「なぜこんなに雑談が多いの?」「なぜアジェンダがないの?」博報堂に転職した社員が初めて打ち合わせに参加した際、必ずそう口にする。また外部の来訪者は、他の会議室から聞こえてくる笑い声の多さに驚く。
2009年、東京大学大学院・教育学研究科の岡田猛教授の研究グループは、博報堂の打ち合わせの特徴を調査した。この調査によると、博報堂の打ち合わせは50%が「雑談」でできており、ゴシップや悪口が打ち合わせの潤滑油になっているという。ここで飛び交う雑談は、新しい発想が生まれる会話の「しくみ」から生まれている。
博報堂ならではの打ち合わせ手法は、暗黙知として社内で共有されてきた。本書は、これらを体系化したものをベースに、博報堂の各部門へのヒアリングを行うことで完成したガイドブックである。
1895年、博報堂は、瀬木博尚氏が設立した教育雑誌の広告取次店として産声をあげた。やがて時代の変化に合わせ、サービスの主軸を広告スペースから、「マーケティング」「クリエイティブ」に変更した。生活者の視点から発想することで新しい価値を創造する企業として生まれ変わったのである。
博報堂に課せられた命題は、想定外のアイデアの提供だ。ひとりの社員が思いつく発想には限界がある。
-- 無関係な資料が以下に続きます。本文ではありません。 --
-- ==== Sys2Proof/Tests/Slice0.lean ====
section
/-! SUPPORT. Tests on fixed values, their results taken from the spec, and for each statement with hypotheses a witness that
meets them. -/

set_option Elab.async false
set_option maxRecDepth 4096

namespace Sys2Proof.Tests

open Sys2Proof Sys2Proof.Machine

/-! ### Well-formedness refuses -/

/-- Post-indexed with W set is the translate form's word (45_single_data_transfer.md R304). -/
theorem test_wf_refuses_translate_indexing :
    ∀ i ∈ [Instr.ldrImm .al ⟨false, true, true⟩ 1#4 0#4 0#12, .ldrReg .al ⟨false, false, true⟩ 1#4 0#4 ⟨0#5, .lsl, 2#4⟩,
      .strImm .al ⟨false, true, true⟩ 1#4 0#4 0#12, .strReg .al ⟨false, false, true⟩ 1#4 0#4 ⟨0#5, .lsl, 2#4⟩,
      .ldrbImm .al ⟨false, true, true⟩ 1#4 0#4 0#12, .ldrbReg .al ⟨false, false, true⟩ 1#4 0#4 ⟨0#5, .lsl, 2#4⟩,
      .strbImm .al ⟨false, true, true⟩ 1#4 0#4 0#12, .strbReg .al ⟨false, false, true⟩ 1#4 0#4 ⟨0#5, .lsl, 2#4⟩],
    i.wf = false := by decide

/-- The comments of IMB and IMBRange are not SWI's (48_swap_swi_imb.md R380, R381). -/
theorem test_wf_refuses_barrier_comment :
    ∀ i ∈ [Instr.swi .al 0xF00000#24, .swi .al 0xF00001#24], i.wf = false := by decide

/-- Coprocessor 15 is not another coprocessor (49_coprocessor_undefined.md R390). -/
theorem test_wf_refuses_other_is_fifteen :
    ∀ i ∈ [Instr.mrcOther .al 0#3 0#4 0#4 15#4 0#3 0#4, .mcrOther .al 0#3 0#4 0#4 15#4 0#3 0#4], i.wf = false := by
  decide

/-! ### Decoding -/

/-- Words of the formats DPI (30_encoding.md R142), written bit by bit. -/
theorem test_decode_dataImmediate : ∀ x ∈ ([
    (0b1110_001_0000_0_0001_0111_0001_10100101#32, .andImm .al false 1#4 7#4 ⟨1#4, 0xA5#8⟩),
    (0b0001_001_0001_1_0010_1000_0100_10100100#32, .eorImm .ne true 2#4 8#4 ⟨4#4, 0xA4#8⟩),
    (0b1010_001_0010_0_0011_1001_0111_10100111#32, .subImm .ge false 3#4 9#4 ⟨7#4, 0xA7#8⟩),
    (0b0100_001_0011_1_0100_1010_1010_10100110#32, .rsbImm .mi true 4#4 10#4 ⟨10#4, 0xA6#8⟩),
    (0b1000_001_0100_0_0101_1011_1101_10100001#32, .addImm .hi false 5#4 11#4 ⟨13#4, 0xA1#8⟩),
    (0b0010_001_0101_1_0110_1100_0000_10100000#32, .adcImm .cs true 6#4 12#4 ⟨0#4, 0xA0#8⟩),
    (0b0111_001_0110_0_0111_0000_0011_10100011#32, .sbcImm .vc false 7#4 0#4 ⟨3#4, 0xA3#8⟩),
    (0b1001_001_0111_1_1000_0001_0110_10100010#32, .rscImm .ls true 8#4 1#4 ⟨6#4, 0xA2#8⟩),
    (0b1011_001_1000_1_1001_0000_1001_10101101#32, .tstImm .lt 9#4 ⟨9#4, 0xAD#8⟩),
    (0b1100_001_1001_1_1010_0000_1100_10101100#32, .teqImm .gt 10#4 ⟨12#4, 0xAC#8⟩),
    (0b1101_001_1010_1_1011_0000_1111_10101111#32, .cmpImm .le 11#4 ⟨15#4, 0xAF#8⟩),
    (0b0110_001_1011_1_1100_0000_0010_10101110#32, .cmnImm .vs 12#4 ⟨2#4, 0xAE#8⟩),
    (0b0101_001_1100_0_1101_0110_0101_10101001#32, .orrImm .pl false 13#4 6#4 ⟨5#4, 0xA9#8⟩),
    (0b0011_001_1101_1_0000_0111_1000_10101000#32, .movImm .cc true 7#4 ⟨8#4, 0xA8#8⟩),
    (0b0000_001_1110_0_0000_1000_1011_10101011#32, .bicImm .eq false 0#4 8#4 ⟨11#4, 0xAB#8⟩),
    (0b1110_001_1111_1_0000_1001_1110_10101010#32, .mvnImm .al true 9#4 ⟨14#4, 0xAA#8⟩)] : List (Word × Instr)),
    decode x.1 = .ok x.2 := by decide +kernel

/-- Words of the formats DPS (30_encoding.md R142), written bit by bit. -/
theorem test_decode_dataRegister : ∀ x ∈ ([
    (0b0010_000_0000_0_0001_0111_00011_00_0_0011#32, .andReg .cs false 1#4 7#4 ⟨3#5, .lsl, 3#4⟩),
    (0b0111_000_0001_1_0010_1000_01000_01_0_0100#32, .eorReg .vc true 2#4 8#4 ⟨8#5, .lsr, 4#4⟩),
    (0b1001_000_0010_0_0011_1001_01101_10_0_0101#32, .subReg .ls false 3#4 9#4 ⟨13#5, .asr, 5#4⟩),
    (0b1011_000_0011_1_0100_1010_10010_11_0_0110#32, .rsbReg .lt true 4#4 10#4 ⟨18#5, .ror, 6#4⟩),
    (0b1100_000_0100_0_0101_1011_10111_00_0_0111#32, .addReg .gt false 5#4 11#4 ⟨23#5, .lsl, 7#4⟩),
    (0b1101_000_0101_1_0110_1100_11100_01_0_1000#32, .adcReg .le true 6#4 12#4 ⟨28#5, .lsr, 8#4⟩),
    (0b0110_000_0110_0_0111_0000_00001_10_0_1001#32, .sbcReg .vs false 7#4 0#4 ⟨1#5, .asr, 9#4⟩),
    (0b0101_000_0111_1_1000_0001_00110_11_0_1010#32, .rscReg .pl true 8#4 1#4 ⟨6#5, .ror, 10#4⟩),
    (0b0011_000_1000_1_1001_0000_01011_00_0_1011#32, .tstReg .cc 9#4 ⟨11#5, .lsl, 11#4⟩),
    (0b0000_000_1001_1_1010_0000_10000_01_0_1100#32, .teqReg .eq 10#4 ⟨16#5, .lsr, 12#4⟩),
    (0b1110_000_1010_1_1011_0000_10101_10_0_1101#32, .cmpReg .al 11#4 ⟨21#5, .asr, 13#4⟩),
    (0b1110_000_1011_1_1100_0000_11010_11_0_1110#32, .cmnReg .al 12#4 ⟨26#5, .ror, 14#4⟩),
    (0b0001_000_1100_0_1101_0110_11111_00_0_0000#32, .orrReg .ne false 13#4 6#4 ⟨31#5, .lsl, 0#4⟩),
    (0b1010_000_1101_1_0000_0111_00100_01_0_0001#32, .movReg .ge true 7#4 ⟨4#5, .lsr, 1#4⟩),
    (0b0100_000_1110_0_0000_1000_01001_10_0_0010#32, .bicReg .mi false 0#4 8#4 ⟨9#5, .asr, 2#4⟩),
    (0b1000_000_1111_1_0000_1001_01110_11_0_0011#32, .mvnReg .hi true 9#4 ⟨14#5, .ror, 3#4⟩)] : List (Word × Instr)),
    decode x.1 = .ok x.2 := by decide +kernel

/-- Words of the formats DPR (30_encoding.md R142), written bit by bit. -/
theorem test_decode_dataRegisterShift : ∀ x ∈ ([
    (0b1101_000_0000_0_0001_0111_1001_0_01_1_0100#32, .andRsr .le false 1#4 7#4 ⟨9#4, .lsr, 4#4⟩),
    (0b0110_000_0001_1_0010_1000_1010_0_10_1_0101#32, .eorRsr .vs true 2#4 8#4 ⟨10#4, .asr, 5#4⟩),
    (0b0101_000_0010_0_0011_1001_1011_0_11_1_0110#32, .subRsr .pl false 3#4 9#4 ⟨11#4, .ror, 6#4⟩),
    (0b0011_000_0011_1_0100_1010_1100_0_00_1_0111#32, .rsbRsr .cc true 4#4 10#4 ⟨12#4, .lsl, 7#4⟩),
    (0b0000_000_0100_0_0101_1011_1101_0_01_1_1000#32, .addRsr .eq false 5#4 11#4 ⟨13#4, .lsr, 8#4⟩),
    (0b1110_000_0101_1_0110_1100_1110_0_10_1_1001#32, .adcRsr .al true 6#4 12#4 ⟨14#4, .asr, 9#4⟩),
    (0b1110_000_0110_0_0111_0000_0000_0_11_1_1010#32, .sbcRsr .al false 7#4 0#4 ⟨0#4, .ror, 10#4⟩),
    (0b0001_000_0111_1_1000_0001_0001_0_00_1_1011#32, .rscRsr .ne true 8#4 1#4 ⟨1#4, .lsl, 11#4⟩),
    (0b1010_000_1000_1_1001_0000_0010_0_01_1_1100#32, .tstRsr .ge 9#4 ⟨2#4, .lsr, 12#4⟩),
    (0b0100_000_1001_1_1010_0000_0011_0_10_1_1101#32, .teqRsr .mi 10#4 ⟨3#4, .asr, 13#4⟩),
    (0b1000_000_1010_1_1011_0000_0100_0_11_1_1110#32, .cmpRsr .hi 11#4 ⟨4#4, .ror, 14#4⟩),
    (0b0010_000_1011_1_1100_0000_0101_0_00_1_0000#32, .cmnRsr .cs 12#4 ⟨5#4, .lsl, 0#4⟩),
    (0b0111_000_1100_0_1101_0110_0110_0_01_1_0001#32, .orrRsr .vc false 13#4 6#4 ⟨6#4, .lsr, 1#4⟩),
    (0b1001_000_1101_1_0000_0111_0111_0_10_1_0010#32, .movRsr .ls true 7#4 ⟨7#4, .asr, 2#4⟩),
    (0b1011_000_1110_0_0000_1000_1000_0_11_1_0011#32, .bicRsr .lt false 0#4 8#4 ⟨8#4, .ror, 3#4⟩),
    (0b1100_000_1111_1_0000_1001_1001_0_00_1_0100#32, .mvnRsr .gt true 9#4 ⟨9#4, .lsl, 4#4⟩)] : List (Word × Instr)),
    decode x.1 = .ok x.2 := by decide +kernel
そこで、ひとりの天才に頼るのではなく、チームや組織全体で創造性を発揮する「集合天才」の概念を取り入れている。
こうした理念を持つ博報堂の打ち合わせは、人間にとっての「水」にたとえられるほど、欠かせない存在だという。打ち合わせでできている企業といっても過言ではない。目的は、「考えやアイデアを出し合い、積み上げていく」こと、「参加者全員が自発的、相互的に意見を出しながらひとつの答えを導く」ことである。
「アイデアは、人ではなく会話に宿る」。こうした考えのもと、個々のメンバーが事前に考え抜いたアイデアを持ち寄り、想定外の発想を生み出すために打ち合わせに臨んでいる。
では、博報堂の打ち合わせとは具体的にどのようなものなのか。博報堂が定義する、課題解決やアイデア出しを目的とした打ち合わせは、「共有」「拡散」「収束」「統一」という4つのプロセスで構成される。概略は次の通りだ。
共有:目的や進め方など、打ち合わせの前提となる情報を参加メンバーで共有する。